Clean Air Program: First Los Angeles / Long Beach, now Oakland
We’ve said before that it was only a matter of time before Oakland followed suit and it appears that time is now:
The plan includes a road map for raising $520 million over several years. Approximately $350 million would come from per-container fees that would be assessed on ocean carriers along with matching government funds. The remaining $170 million would come from bonds approved by California voters in November 2006.
Along with other pollution mitigation, the money would be used to replace or retrofit approximately 1,900 older polluting diesel trucks and to rebuild the Seventh Street rail crossings at the heart of the port.

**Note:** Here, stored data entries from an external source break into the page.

-- ==== Sys2Proof/Machine/Handover.lean ====
section
/-! DEFINITION. The shuttle arbiter (R126, R127), the phases of a handover (R128 to R135) and the survey as a holder of
the shuttle (R152, R153). -/

namespace Sys2Proof.Machine

/-! ## Requests to a shuttle -/

/-- The requests of SHUTTLE_REQ (R186). -/
inductive ShuttleRequest where
  | latch
  | pushToSlot
  | pullFromSlot
  | unlatch
  | survey
deriving DecidableEq, Repr

def ShuttleRequest.code : ShuttleRequest → Nat
  | .latch => 1
  | .pushToSlot => 2
  | .pullFromSlot => 3
  | .unlatch => 4
  | .survey => 5

/-- The address of a landing's shuttle station; 0 while the landing is undefined (log 17). -/
def Landing.stationByte (x : Landing) : Byte :=
  match x.record with
  | some rec => byte rec.station
  | none => 0

/-- The compartment of a hoist as the side of a request; A while the hoist is not configured (log 17). -/
def Hoist.side (r : Hoist) : Nat :=
  match r.config with
  | some k => k.compartment.code
  | none => 0

/-- A SHUTTLE_REQ to a landing's shuttle station (R178, R186). -/
def State.request (s : State) (l : LandingId) (q : ShuttleRequest) (side slot : Nat) : State :=
  s.give .field
    (makeFrame (s.landing l).stationByte kindShuttleReq (num8 q.code ++ num8 side ++ num8 slot))

/-- A SHUTTLE_REQ of a handover: its hoist's compartment as side, and its slot (R127). -/
def State.requestFor (s : State) (l : LandingId) (v : Handover) (q : ShuttleRequest) : State :=
  s.request l q (s.hoist v.hoist).side (v.slot.getD 0)

/-! ## Handover records -/

/-- A hoist's handover record at a landing changes (R125). -/
def State.modHandover (s : State) (l : LandingId) (h : HoistId) (f : Handover → Handover) : State :=
  s.modLanding l fun x => { x with queue := x.queue.map fun v => if v.hoist = h then f v else v }

/-- The shuttle is free: no holder, and its state IDLE (R122). -/
def Landing.shuttleFree (x : Landing) : Bool := x.holder == .none && x.shuttle == .idle

/-- A handover is left waiting for the shuttle: its waited flag is set, and WAITED of its hoist's move part where there is
one (R124, R126). -/
def State.markWaited (s : State) (l : LandingId) (h : HoistId) : State :=
  (s.modHandover l h fun v => { v with waited := true }).modHoist h Hoist.setWaited

/-! ## Grant and close (R126, R127, R131) -/

/-- A slot that an AUTO choice by scan passes over: the slot of another open handover of the landing, or one that holds
the mass of another open handover (R121). -/
def State.passedOver (s : State) (l : LandingId) (h : HoistId) (i : Nat) : Bool :=
  ((s.landing l).queue.any fun v => v.hoist != h && v.slot == some i) ||
    match (s.slotAt l i).names with
    | some m => s.massInOtherHandover h m
    | none => false

/-- A slot that is OCCUPIED, with the mass it holds. -/
def SlotState.holding : SlotState → Option MassId
  | .occupied m => some m
  | .empty => none
  | .reserved _ => none
  | .unverified _ => none
  | .blocked _ => none

/-- The slot and mass of a handover at its grant, if a slot is found (R121, R127). -/
def State.chooseSlot (s : State) (l : LandingId) (rec : LandingRec) (v : Handover) : Option (Nat × MassId) :=
  match v.kind, v.slot, v.mass with
  | .deposit, some i, some m => if s.slotAt l i = .empty then some (i, m) else none
  | .deposit, none, some m =>
    match rec.scan.find? fun i => s.slotAt l i == .empty && !s.passedOver l v.hoist i with
    | some i => some (i, m)
    | none => none
  | .deposit, _, none => none
  | .collect, some i, some m => if s.slotAt l i = .occupied m then some (i, m) else none
  | .collect, some i, none => (s.slotAt l i).holding.map fun m => (i, m)
  | .collect, none, some m =>
    match (List.range rec.slots.length).find? fun i => s.slotAt l i == .occupied m with
    | some i => some (i, m)
    | none => none
  | .collect, none, none =>
    rec.scan.findSome? fun i =>
      if s.passedOver l v.hoist i = true then none else (s.slotAt l i).holding.map fun m => (i, m)

/-- Steps 1 to 5 of a close: the record leaves the queue, the holder becomes none if it held the shuttle, and a DOCKED
hoist returns to READY; a tripped one stays TRIPPED (R131). -/
def State.removeHandover (s : State) (l : LandingId) (h : HoistId) : State :=
  let s := s.modLanding l fun x =>
    { x with
      queue := x.queue.filter fun v => v.hoist != h
      holder := if x.holder = .handover h then .none else x.holder }
  if (s.hoist h).state = .docked then s.enter h .ready else s.recompute h

/-- The grant of the shuttle to a WAITING handover: the slot is chosen and RESERVED, LATCH goes out and the latch timer
starts; with no slot the handover closes FAILED and HANDOVER is latched (R127). -/
def State.grant (s : State) (l : LandingId) (v : Handover) : State :=
  let s := s.modLanding l fun x => { x with holder := .handover v.hoist }
  match (s.landing l).record with
  | some rec =>
    match s.chooseSlot l rec v with
    | some (i, m) =>
      let granted : Handover :=
        { v with slot := some i, mass := some m, phase := .latching,
                 timer := some (s.now + 1000 * s.timers.latchLimit) }
      ((s.setSlot l i (.reserved m)).modHandover l v.hoist fun _ => granted).requestFor l granted .latch
    | none => (s.latch .handover).removeHandover l v.hoist
  | none => (s.latch .handover).removeHandover l v.hoist

/-- Of two waiters, the one the arbiter grants: the greater shuttle precedence, then the higher-numbered hoist (R126). -/
def State.prefers (s : State) (v w : Handover) : Bool :=
  decide ((s.hoist w.hoist).precedence < (s.hoist v.hoist).precedence) ||
    ((s.hoist v.hoist).precedence == (s.hoist w.hoist).precedence && decide (w.hoist < v.hoist))

/-- The arbiter: while the shuttle is free and a handover waits, one is granted, and a loser is marked as having waited; a
grant that fails at slot choice leaves the shuttle free for the next waiter (R126, R127). It runs at most once for each
handover of the queue. -/
def State.arbiterFor (l : LandingId) : Nat → State → State
  | 0, s => s
  | n + 1, s =>
    if (s.landing l).shuttleFree = true then
      match (s.landing l).queue.filter fun v => v.phase == .waiting with
      | [] => s
      | v :: rest =>
        let winner := rest.foldl (fun best w => if s.prefers w best = true then w else best) v
        let losers := (v :: rest).filter fun w => w.hoist != winner.hoist
        let s := losers.foldl (fun s w => s.markWaited l w.hoist) s
        State.arbiterFor l n (s.grant l winner)
    else s

def State.arbiter (s : State) (l : LandingId) : State := State.arbiterFor l (s.landing l).queue.length s

/-- The close of a handover (R131). -/
def State.closeHandover (s : State) (l : LandingId) (h : HoistId) : State := (s.removeHandover l h).arbiter l

/-! ## Phases -/

/-- UNLATCH goes out, the phase becomes UNLATCHING and the timer restarts with the latch limit (R129, R132, R133,
R136). -/
def State.toUnlatching (s : State) (l : LandingId) (v : Handover) : State :=
  (s.modHandover l v.hoist fun x =>
    { x with phase := .unlatching, timer := some (s.now + 1000 * s.timers.latchLimit) }).requestFor l v .unlatch

/-- The handover's outcome is fixed and its record is settled (R125). -/
def State.settle (s : State) (l : LandingId) (h : HoistId) (outcome : HandoverOutcome) : State :=
  s.modHandover l h fun x => { x with outcome := some outcome, settled := true }

/-- The handover becomes STUCK and its timer stops; HANDOVER is latched (R134, R135). -/
def State.toStuck (s : State) (l : LandingId) (h : HoistId) : State :=
  (s.modHandover l h fun x => { x with phase := .stuck, timer := none }).latch .handover

/-- LATCHED in LATCHING (R128). -/
def State.toTransferring (s : State) (l : LandingId) (v : Handover) : State :=
  (s.modHandover l v.hoist fun x =>
    { x with phase := .transferring, timer := some (s.now + 1000 * s.timers.transferLimit) }).requestFor l v
      (match v.kind with
        | .deposit => .pushToSlot
        | .collect => .pullFromSlot)

/-- The reserved slot reverts (R132, R133). -/
def State.revertSlot (s : State) (l : LandingId) (v : Handover) : State :=
  match v.slot, v.mass, v.kind with
  | some i, some m, .collect => s.setSlot l i (.occupied m)
  | some i, _, .deposit => s.setSlot l i .empty
  | _, _, _ => s

/-- Abandonment or failure before the shuttle has latched (R132, R133). -/
def State.undoLatch (s : State) (l : LandingId) (v : Handover) (outcome : HandoverOutcome) : State :=
  ((s.revertSlot l v).settle l v.hoist outcome).toUnlatching l v

/-- Latch failure (R133). -/
def State.latchFailure (s : State) (l : LandingId) (v : Handover) : State :=
  (s.undoLatch l v .failed).latch .handover

/-- Transfer failure (R134). -/
def State.transferFailure (s : State) (l : LandingId) (v : Handover) : State :=
  let s :=
    match v.slot, v.mass with
    | some i, some m => (s.setStatus m (.uncertain (some (.slot l i)))).setSlot l i (.blocked (some m))
    | _, _ => s
  (s.setCarried v.hoist .unknownLoad).toStuck l v.hoist

/-- The records of a DONE whose tag is the handover's mass or unread (R129). -/
def State.applyTransfer (s : State) (l : LandingId) (v : Handover) (i : Nat) (m : MassId) : State :=
  match v.kind with
  | .deposit =>
    ((s.setSlot l i (.occupied m)).setCarried v.hoist .none).setStatus m (.placed (.slot l i))
  | .collect =>
    ((s.setSlot l i .empty).setCarried v.hoist (.mass m)).setStatus m (.placed (.hoist v.hoist))

/-- The records of a tag mismatch (R130). -/
def State.applyMismatch (s : State) (l : LandingId) (v : Handover) (i : Nat) (m : MassId) (tag : Byte) : State :=
  let s :=
    match s.declaredTag (s.massInOtherHandover v.hoist) tag with
    | some t =>
      let s := s.doubtPlace t
      match v.kind with
      | .deposit => (s.setSlot l i (.occupied t)).setStatus t (.placed (.slot l i))
      | .collect => (s.setCarried v.hoist (.mass t)).setStatus t (.placed (.hoist v.hoist))
    | none =>
      match v.kind with
      | .deposit => s.setSlot l i (.blocked none)
      | .collect => s.setCarried v.hoist .unknownLoad
  let s :=
    match v.kind with
    | .deposit => s.setCarried v.hoist .none
    | .collect => s.setSlot l i .empty
  (s.setStatus m (.uncertain none)).latch .tag

/-- DONE in TRANSFERRING: the records move, the weigh-pending flag and the slot pointer follow, and the shuttle is asked
to let go (R129, R130). -/
def State.transferDone (s : State) (l : LandingId) (v : Handover) (tag : Byte) : State :=
  match v.slot, v.mass with
  | some i, some m =>
    let s :=
      if tag = 0 ∨ tag.toNat = m.val + 1 then s.applyTransfer l v i m else s.applyMismatch l v i m tag
    let s := s.setWeighPending v.hoist (v.kind == .collect)
    let s := s.modRecord l fun rec => { rec with pointer := (i + 1) % rec.slots.length }
    (s.settle l v.hoist .done).toUnlatching l v
  | _, _ => s

/-- A SHUTTLE_REPORT acts on the handover that holds the shuttle, as its phase gives (R128 to R135). -/
def State.reportToHandover (s : State) (l : LandingId) (v : Handover) (st : ShuttleState) (tag : Byte) : State :=
  match v.phase, st with
  | .latching, .latched => s.toTransferring l v
  | .latching, .fault => s.latchFailure l v
  | .transferring, .done => s.transferDone l v tag
  | .transferring, .fault => s.transferFailure l v
  | .transferring, .idle => s.transferFailure l v
  | .unlatching, .idle => s.closeHandover l v.hoist
  | .unlatching, .fault => s.toStuck l v.hoist
  | _, _ => s

/-- The expiry of a handover's timer is a failure for its phase (R133 to R135). -/
def State.handoverTimeout (s : State) (l : LandingId) (v : Handover) : State :=
  match v.phase with
  | .latching => s.latchFailure l v
  | .transferring => s.transferFailure l v
  | .unlatching => s.toStuck l v.hoist
  | .waiting => s
  | .stuck => s

/-! ## The survey -/

/-- The survey ends: its timer stops, it becomes absent and the shuttle has no holder (R153); the arbiter runs if that
leaves the shuttle free (R126). -/
def State.endSurvey (s : State) (l : LandingId) : State :=
  (s.modLanding l fun x => { x with survey := false, surveyTimer := none, holder := .none }).arbiter l

/-- The survey fails: no record changes, VERIFY is latched (R153). -/
def State.surveyFailure (s : State) (l : LandingId) : State := (s.latch .verify).endSurvey l

/-- How many slots a landing has, N (R15). -/
def Landing.slotCount (x : Landing) : Nat :=
  match x.record with
  | some rec => rec.slots.length
  | none => 0

/-- A SHUTTLE_REPORT acts on the survey that holds the shuttle (R153). Codes beyond the first N are passed over. -/
def State.reportToSurvey (s : State) (l : LandingId) (st : ShuttleState) (codes : List Byte) : State :=
  let n := (s.landing l).slotCount
  match st with
  | .done => if n ≤ codes.length then (s.reconcile l (codes.take n)).endSurvey l else s.surveyFailure l
  | .fault => s.surveyFailure l
  | .idle => s
  | .latched => s
  | .busy => s
  | .unknown => s

/-! ## A SHUTTLE_REPORT of a defined landing -/

/-- The shuttle state becomes the state reported, and the report is handed to the shuttle's holder (R122). -/
def State.takeShuttleReport (s : State) (l : LandingId) (w : ShuttleWire) : State :=
  let st := shuttleStateOf w.state
  let s := s.modLanding l fun x => { x with shuttle := st }
  match (s.landing l).holder with
  | .handover h =>
    match (s.landing l).queue.find? fun v => v.hoist == h with
    | some v => s.reportToHandover l v st w.tag
    | none => s
  | .survey => s.reportToSurvey l st w.survey
  | .none => s.arbiter l

/-- The defined landing whose shuttle station has this address (R122, R178). -/
def State.shuttleAt (s : State) (address : Byte) : Option LandingId :=
  allLandings.find? fun l =>
    match (s.landing l).record with
    | some rec => rec.station == address.toNat
    | none => false

end Sys2Proof.Machine
end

Emphasis ours. Sound familiar? As expected, the per-container-fee and the prospect of another nightmare if local authorities try to force the port trucking industry into the hands of the Teamsters has local port customers nervous:
The possibility of container fees and a proposal to restructure the harbor trucking industry sets up a struggle with port customers and probably will mean litigation.

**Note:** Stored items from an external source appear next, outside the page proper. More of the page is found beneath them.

-- ==== Sys2Proof/Machine/Core.lean ====
section
/-! DEFINITION. The part as the host runs it. -/

def Sys2Proof.core : Host.Core :=
  { State := Sys2Proof.Machine.State, Fault := Sys2Proof.Machine.Fault, Refusal := Sys2Proof.Machine.Refusal,
    step := Sys2Proof.Machine.step, reset := Sys2Proof.Machine.State.reset }
end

Late Monday, 54 companies, including Gap Inc., Levi Strauss. J.C. Penney and Target Corp., as well as trade associations, wrote Oakland Mayor Ronald Dellums saying the proposals violate state and federal law and impose an unfair burden on those moving goods by container.

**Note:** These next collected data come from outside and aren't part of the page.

/-- The 62 bytes that answer HOIST_QUERY of a configured hoist (R60). -/
def State.hoistBytes (s : State) (h : HoistId) (k : HoistConfig) : List Byte :=
  let r := s.hoist h
  [1, if k.compartment = .a then 0 else 1, byte k.rank, byte k.driveStation] ++ num16 k.tare ++ num16 k.height ++
    [byte k.sheaveOffset, byte k.ropeCoeff] ++ num16 k.stretchCap ++ num16 k.decel ++ num16 k.defaultCeiling ++
    [byte k.precedence, r.stateByte,
      r.tripCause.elim 0 fun x => coded [.overtravel, .overspeed, .separation, .driveFault, .proofFail, .reportLoss,
        .parkFail, .stale] x + 1,
      r.carriedByte, flagByte r.weighPending, coded [.none, .fresh, .lapsed] r.freshness] ++
    (r.latest.elim ([0, 0, 0, 0] : List Byte) fun l =>
      [coded [.park, .run, .invalid] l.mode, coded [.set, .lifted] l.brake] ++ int16 l.speed) ++
    num32 (r.latest.elim 0 fun l => l.depth) ++ num16 (r.latest.elim 0 fun l => l.stretch) ++
    num32 (r.latest.elim 0 fun l => l.spanTop) ++ num16 r.profileCeiling ++
    (r.move.elim (List.replicate 17 (0 : Byte)) fun m => [if m.isOpen = true then 1 else 2] ++ num32 m.target ++
      [coded [.down, .up] m.direction, flagByte m.parkOnArrival] ++ num32 m.startDepth ++ num32 m.startTime ++
      [flagByte m.waited + 2 * flagByte m.clamped + 4 * flagByte m.degraded,
        m.stopReason.elim 0 fun x => coded [.stopped, .stale] x + 1]) ++
    num24 r.travel ++
    [flagByte ((s.group 0).getLsbD h.val) + 2 * flagByte ((s.group 1).getLsbD h.val) +
        4 * flagByte ((s.group 2).getLsbD h.val) + 8 * flagByte ((s.group 3).getLsbD h.val),
      byte (r.run.elim 0 fun x => x.top), byte (r.run.elim 0 fun x => x.bottom), byte (r.extent.headD 0)]

/-- The bytes that answer LANDING_QUERY of a defined landing (R140). -/
def State.landingBytes (s : State) (l : LandingId) (rec : LandingRec) : List Byte :=
  let x := s.landing l
  ([1] : List Byte) ++ num32 rec.sill ++
    [byte rec.slots.length, coded [.sequential, .interleaved] rec.orderMode,
      flagByte rec.servesA + 2 * flagByte rec.servesB, byte rec.station, byte rec.pointer] ++
    (rec.slots.flatMap fun st =>
      match st with
      | .empty => ([0, 0] : List Byte)
      | .occupied m => [1, massByte (some m)]
      | .reserved m => [2, massByte (some m)]
      | .unverified e => [3, massByte e]
      | .blocked e => [4, massByte e]) ++
    [coded [.idle, .latched, .busy, .done, .fault, .unknown] x.shuttle,
      match x.holder with
      | .none => 0
      | .handover h => byte (h.val + 1)
      | .survey => 255,
      flagByte x.survey, byte x.queue.length] ++
    x.queue.flatMap fun v =>
      [byte (v.hoist.val + 1), byte (l.val + 1), coded [.deposit, .collect] v.kind, byte (v.slot.getD 255),
        massByte v.mass, coded [.waiting, .latching, .transferring, .unlatching, .stuck] v.phase] ++
      (v.timer.elim ([0, 0, 0, 0, 0] : List Byte) fun e => [1] ++ num32 (e - s.now)) ++
      [v.outcome.elim 0 fun y => coded [.done, .failed, .abandoned] y + 1, flagByte v.settled, flagByte v.waited]

/-- The 14 bytes that answer MASS_QUERY, with the open handover of which the mass is the mass (R155). -/
def State.massBytes (s : State) (m : MassId) (handover : Option (LandingId × Handover)) : List Byte :=
  let r := s.mass m
  (match r.status with
    | .absent => ([0] : List Byte)
    | .placed _ => [1]
    | .uncertain _ => [2]) ++
    num16 (r.nominal.getD 0) ++ [flagByte r.measured.isSome] ++ num32 (r.measured.getD 0) ++
    (match r.status with
      | .placed (.slot l i) => [1, byte (l.val + 1), byte i]
      | .placed (.hoist h) => [2, byte (h.val + 1), 0]
      | .uncertain (some (.slot l i)) => [3, byte (l.val + 1), byte i]
      | .uncertain (some (.hoist h)) => [4, byte (h.val + 1), 0]
      | .uncertain none => [0, 0, 0]
      | .absent => [0, 0, 0]) ++
    handover.elim ([0, 0, 0] : List Byte) fun v => [byte (v.2.hoist.val + 1), byte (v.1.val + 1),
      coded [.waiting, .latching, .transferring, .unlatching, .stuck] v.2.phase]

/-- The figure of a mass as it counts for a compartment, or for the whole (R156). -/
def State.potential (s : State) (counts : Option Compartment → Bool) (m : MassId) : Nat :=
  let weight := ((s.mass m).measured.orElse fun _ => (s.mass m).nominal).getD 0
  let figure := fun (depth : Nat) => weight * (s.shaft.tallyBase - depth) * 980665 / 100000000000
  match (s.mass m).status with
  | .placed (.slot l _) =>
    (s.landing l).record.elim 0 fun rec =>
      if counts (some (if rec.servesA = true then .a else .b)) = true then figure rec.sill else 0
  | .placed (.hoist h) =>
    (s.hoist h).latest.elim 0 fun l =>
      if counts ((s.hoist h).config.map fun k => k.compartment) = true then figure l.depth else 0
  | .absent => 0
  | .uncertain _ => 0

/-- The 14 bytes that answer TALLY_QUERY (R156). -/
def State.tallyBytes (s : State) : List Byte :=
  let sum := fun (counts : Option Compartment → Bool) => num32 ((List.finRange 96).map (s.potential counts)).sum
  let placed := fun (m : MassId) =>
    match (s.mass m).status with
    | .placed _ => true
    | .absent => false
    | .uncertain _ => false
  let uncertain := fun (m : MassId) =>
    match (s.mass m).status with
    | .uncertain _ => true
    | .absent => false
    | .placed _ => false
  sum (fun _ => true) ++ sum (· == some .a) ++ sum (· == some .b) ++
    [byte ((List.finRange 96).filter placed).length, byte ((List.finRange 96).filter uncertain).length]

/-! ## Slots -/

/-- The slot a landing's former place of a mass is left as, when the mass is found elsewhere (R130, R154). -/
def SlotState.doubted (st : SlotState) (t : MassId) : SlotState :=
  if st = .occupied t ∨ st = .unverified (some t) then .unverified none
  else if st = .blocked (some t) then .blocked none
  else st

/-- The mass is the mass of an open handover of a hoist other than `h`, where one is given (R123, R130, R154). -/
def State.InHandover (s : State) (h : Option HoistId) (m : MassId) : Prop :=
  ∃ y, ∃ v ∈ (s.landing y).queue, h ≠ some v.hoist ∧ v.mass = some m

/-- The slot and the mass that a handover has at its grant (R121, R127): the slot named, if it is in the state needed; the lowest
slot that holds the mass named; or the first slot of the scan that fits and that no other handover uses. -/
def State.Chooses (s : State) (l : LandingId) (rec : LandingRec) (v : Handover) (i : Nat) (m : MassId) : Prop :=
  let fits := fun (j : Nat) (x : MassId) =>
    (v.kind = .deposit ∧ rec.slots[j]? = some .empty ∧ v.mass = some x) ∨
      (v.kind = .collect ∧ rec.slots[j]? = some (.occupied x) ∧ (v.mass = none ∨ v.mass = some x))
  let visited := fun (n : Nat) =>
    if rec.orderMode = .sequential then (rec.pointer + n) % rec.slots.length else rec.pointer ^^^ n
  let used := fun (j : Nat) => (∃ u ∈ (s.landing l).queue, u.hoist ≠ v.hoist ∧ u.slot = some j) ∨
    ∃ x, rec.slots[j]? = some (.occupied x) ∧ s.InHandover (some v.hoist) x
  match v.slot with
  | some j => i = j ∧ fits j m
  | none =>
    if v.kind = .collect ∧ v.mass ≠ none then fits i m ∧ ∀ j, j < i → ¬fits j m
    else ∃ n, n < rec.slots.length ∧ i = visited n ∧ fits i m ∧ ¬used i ∧
      ∀ j, j < n → used (visited j) ∨ ∀ x, ¬fits (visited j) x

/-! ## What an event leaves alone -/

/-- The fields of a hoist that claims, state changes and trips leave alone. -/
structure Hoist.SameTrack (r r' : Hoist) : Prop where
  config : r'.config = r.config
  latest : r'.latest = r.latest
  freshness : r'.freshness = r.freshness
  reportTimer : r'.reportTimer = r.reportTimer
  lastReportTime : r'.lastReportTime = r.lastReportTime
  travel : r'.travel = r.travel
  weighPending : r'.weighPending = r.weighPending
  carried : r'.carried = r.carried
  profileCeiling : r'.profileCeiling = r.profileCeiling
  refDown : r'.refDown = r.refDown
  refUp : r'.refUp = r.refUp
  lastVelocity : r'.lastVelocity = r.lastVelocity
  lastReason : r'.lastReason = r.lastReason

/-- Two states that differ in their hoists, the attention output and its categories, and the record queue alone. -/
def State.OnlyHoists (s t : State) : Prop :=
  t = { s with
    hoists := t.hoists
    latched := t.latched
    attention := t.attention
    records := t.records
    overflow := t.overflow }

/-- The commands after which the part may stand at its power-on values: power-on, the two edges of the reset input, and
RESTART (R179, R184, R185). -/
def Starts (i : Instr) : Prop :=
  (∃ x, i = .powerOn x) ∨ i = .resetInputAssert ∨ (∃ x, i = .resetInputRelease x) ∨ ∃ o x, i = .restart o x

/-- The head and the code of an ORDER that stands in the order table with its right length (R180, R186). -/
def tableOrder : Instr → Option (OrderHead × Byte)
  | .powerOn _ => none
  | .resetInputAssert => none
  | .resetInputRelease _ => none
  | .partialFrameDiscard _ => none
  | .frameDropped _ _ => none
  | .framePassThrough _ _ => none
  | .demand _ _ _ => none
  | .report _ _ => none
  | .shuttleReport _ _ => none
  | .handoverTimerExpiry _ => none
  | .surveyTimerExpiry _ => none
  | .reportAgeExpiry _ => none
  | .demandAgeExpiry _ => none
  | .engageTimeout _ => none
  | .parkTimeout _ => none
  | .proofTimerExpiry _ => none
  | .secondTick => none
  | .unknownOrder _ _ _ => none
  | .orderDropped _ _ _ => none
  | .shaftWrite o _ _ _ _ => some (o, codeShaftWrite)
  | .zoneWriteEntry o _ _ _ _ _ _ => some (o, codeZoneWrite)
  | .zoneWriteCount o _ _ => some (o, codeZoneWrite)
  | .zoneCommit o _ => some (o, codeZoneCommit)
  | .zoneQuery o _ _ _ => some (o, codeZoneQuery)
  | .landingWrite o _ _ _ _ _ _ => some (o, codeLandingWrite)
  | .landingRemove o _ _ _ _ _ => some (o, codeLandingWrite)
  | .hoistConfig o _ _ => some (o, codeHoistConfig)
  | .hoistQuery o _ => some (o, codeHoistQuery)
  | .engage o _ => some (o, codeEngage)
  | .park o _ => some (o, codePark)
  | .move o _ _ _ => some (o, codeMove)
  | .abort o _ => some (o, codeAbort)
  | .resetHoist o _ => some (o, codeResetHoist)
  | .ceiling o _ _ => some (o, codeCeiling)
  | .groupWrite o _ _ => some (o, codeGroupWrite)
  | .groupCeiling o _ _ => some (o, codeGroupCeiling)
  | .groupStop o _ => some (o, codeGroupStop)
  | .allStop o => some (o, codeAllStop)
  | .transfer o _ _ _ _ => some (o, codeTransfer)
  | .abortTransfer o _ => some (o, codeAbortTransfer)
  | .resolve o _ _ => some (o, codeResolve)
  | .blockSlot o _ _ => some (o, codeBlockSlot)
  | .unblockSlot o _ _ => some (o, codeUnblockSlot)
  | .landingQuery o _ => some (o, codeLandingQuery)
  | .declareMass o _ _ _ _ _ => some (o, codeDeclareMass)
  | .removeMass o _ => some (o, codeRemoveMass)
  | .verify o _ => some (o, codeVerify)
  | .releaseScope o _ => some (o, codeReleaseScope)
  | .admitScope o _ => some (o, codeAdmitScope)
  | .massQuery o _ => some (o, codeMassQuery)
  | .tallyQuery o => some (o, codeTallyQuery)
  | .prove o _ => some (o, codeProve)
  | .proofWrite o _ _ => some (o, codeProofWrite)
  | .maskWrite o _ => some (o, codeMaskWrite)
  | .scopeOptions o _ _ _ => some (o, codeScopeOptions)
  | .status o => some (o, codeStatus)
  | .readRecord o => some (o, codeReadRecord)
  | .logControl o _ => some (o, codeLogControl)
  | .timerWrite o _ => some (o, codeTimerWrite)
  | .restart o _ => some (o, codeRestart)

/-- Every block's items at the values the spec gives for power-on (R1, R2, R5, R15, R21, R30 to R36, R57, R62, R82, R103,
R114, R119, R141, R157, R166, R182, R183). -/
structure State.AtPowerOn (t : State) : Prop where
  shaft : t.shaft = ⟨1600000, 0, 1000, 5000⟩
  comp : ∀ c, (t.comp c).state = .unconfigured ∧ (t.comp c).tripScope = .isolate ∧ (t.comp c).staleAction = .stop
  tables : ∀ c, ((t.comp c).committed.count = 0 ∧ (t.comp c).shadow.count = 0) ∧
    ∀ z, (t.comp c).committed.entry z = ⟨0, 0, .plain⟩ ∧ (t.comp c).shadow.entry z = ⟨0, 0, .plain⟩
  landing : ∀ l, t.landing l = ⟨none, [], .none, .unknown, false, none⟩
  hoist : ∀ h, t.hoist h =
    { config := none, latest := none, freshness := .none, reportTimer := none, demandTimer := none, travel := 0,
      weighPending := false, state := .unconfigured, tripCause := none, overtaken := (t.hoist h).overtaken,
      carried := .none, profileCeiling := 0,
      engageTimer := none, move := none, run := none, extent := [], envDown := 0, envUp := 0, refDown := 0, refUp := 0,
      lastVelocity := 0, lastReason := .none, tripLineOpen := true, stopAllowance := none, lastReportTime := none,
      lastPass := none, proofStatus := .lapsed, proofTimer := none }
  mass : ∀ m, t.mass m = ⟨.absent, none, none⟩
  group : ∀ g, t.group g = 0
  timers : t.timers = ⟨200, 200, 5, 50, 500, 25, 10, 90, 20, 30, 5⟩
  proof : t.proofInterval = 604800 ∧ t.degradedCeiling = 2000
  attention : t.latched = 0 ∧ t.mask = 0 ∧ t.attention = false
  records : t.records = [] ∧ t.logging = true ∧ t.overflow = false
  links : t.links = ⟨false, false, false, false⟩
  seconds : t.seconds = 0

/-! ## Invariants -/

/-- The attention output follows the unmasked latched set, and TRIP is never masked (R115). -/
abbrev State.AttentionOk (s : State) : Prop :=
  s.attention = asserted s.latched s.mask ∧ s.mask.getLsbD Category.trip.bit = false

It’s important to note that this is all still in the beginning stages and that the port is merely “considering” a set of goals to work with. Nonetheless, while clean air is a goal that I believe everyone involved with the port shares, they should learn from the current mess that our neighbors down south are currently involved in and heed the words of the Pacific Merchant Shipping Assocation:
The Pacific Merchant Shipping Association, which represents the ocean carriers and terminal operators that are tenants of the West Coast ports, urged commissioners in a letter Monday to be cautious about imposing container fees due to competition with other ports.